• [THE INPUT]:

-- ==== Sys2Proof/Tests/Slice0.lean ====
section
/-! SUPPORT. The model's own tests and the witnesses of the statements' hypotheses. Expected values are those of
`95_test_vectors.md` (named V40-1 and so on) or follow from the rule named. -/

namespace Sys2Proof.Tests

open Sys2Proof.Machine

/-! ### Helpers -/

/-- The parameters of the vectors. -/
abbrev params : TimerParams := TimerParams.vectors

/-- A stopped unit with the registers of reset. -/
def idle : Timer := Timer.atReset 0

/-- The start of the vectors: selector 3, epoch 0, running, no alarm computed yet. -/
def counting : Timer := { Timer.atReset 0 with crb := 3, freqHz := 250000, periodNs := 4000 }

/-- A machine with one unit holding `t`, at time `now`. -/
def machine (t : Timer) (now : Int) : State :=
  { State.reset with timers := [{ params := params, regs := t }], now := now }

/-- The unit of `machine t now`. -/
def unitOf (t : Timer) : TimerUnit := { params := params, regs := t }

/-- A machine with a given CPU side. -/
def withCpu (pending : List Nat) (resetReq i : Bool) (pc : Pc) (stack : List Byte) : State :=
  { State.reset with
    cpu := { pending := (List.range 32).map (fun k => decide (k ∈ pending)),
             resetReq := resetReq, I := i, pc := pc, stack := stack } }

/-- The registers of the unit after a next state. -/
def regs : Out → Option Timer
  | .next s => s.timers.head?.map TimerUnit.regs
  | .fault _ => none
  | .refused _ => none

/-- The byte returned by a next state. -/
def byteOf : Out → Option Byte
  | .next s => s.result
  | .fault _ => none
  | .refused _ => none

/-- The CPU side after a next state. -/
def cpuOf : Out → Option Cpu
  | .next s => some s.cpu
  | .fault _ => none
  | .refused _ => none

/-- The indices set in the bitmap after a next state. -/
def pendingOf (o : Out) : Option (List Nat) :=
  (cpuOf o).map fun c => (List.range c.pending.length).filter (isPending c.pending)

/-- A presented transaction. -/
def present (now : Int) (bytes : List Byte) : Transaction :=
  { now := now, timer := 0, width := 1, bytes := bytes, pcIn := none }

/-! ### Well-formedness: what each check refuses -/

theorem test_wf_vectors : MachineParams.vectors.wf [params] = true := by decide
theorem test_wf_no_unit : MachineParams.vectors.wf [] = false := by decide
theorem test_wf_frequency_low :
    MachineParams.vectors.wf [{ params with fBaseHz := 1023 }] = false := by decide
theorem test_wf_frequency_high :
    MachineParams.vectors.wf [{ params with fBaseHz := 1000000001 }] = false := by decide
theorem test_wf_few_sources :
    MachineParams.wf { MachineParams.vectors with nSrc := 4 } [params] = false := by decide
theorem test_wf_shared_index :
    MachineParams.vectors.wf [{ params with irqOca := 20 }] = false := by decide
theorem test_wf_index_outside :
    MachineParams.vectors.wf [{ params with irqOca := 32 }] = false := by decide
theorem test_wf_shared_bit :
    MachineParams.vectors.wf [{ params with bitIcf := 3 }] = false := by decide
theorem test_wf_shared_mode :
    MachineParams.vectors.wf [{ params with modeCtcIcr := 4 }] = false := by decide
theorem test_wf_windows_overlap :
    MachineParams.vectors.wf [{ params with winMaskAddr := 0x8D }] = false := by decide
theorem test_wf_vector_size :
    MachineParams.wf { MachineParams.vectors with vectorSize := 0 } [params] = false := by decide
theorem test_wf_transaction : (present 5 [0x00]).wf 1 5 = true := by decide
theorem test_wf_transaction_unit : (present 5 [0x00]).wf 0 5 = false := by decide
theorem test_wf_transaction_time : (present 5 [0x00]).wf 1 6 = false := by decide
theorem test_wf_transaction_width : Transaction.wf 1 5 { present 5 [0x00] with width := 2 } = false := by decide
theorem test_wf_instr : (Instr.wrCra 0xFF).wf = true := by decide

• [ABOUT THIS EXERCISE]: Within the data above, how many lines include the word "fBaseHz"? Respond with the number only.

• [SOLUTION BELOW]: 2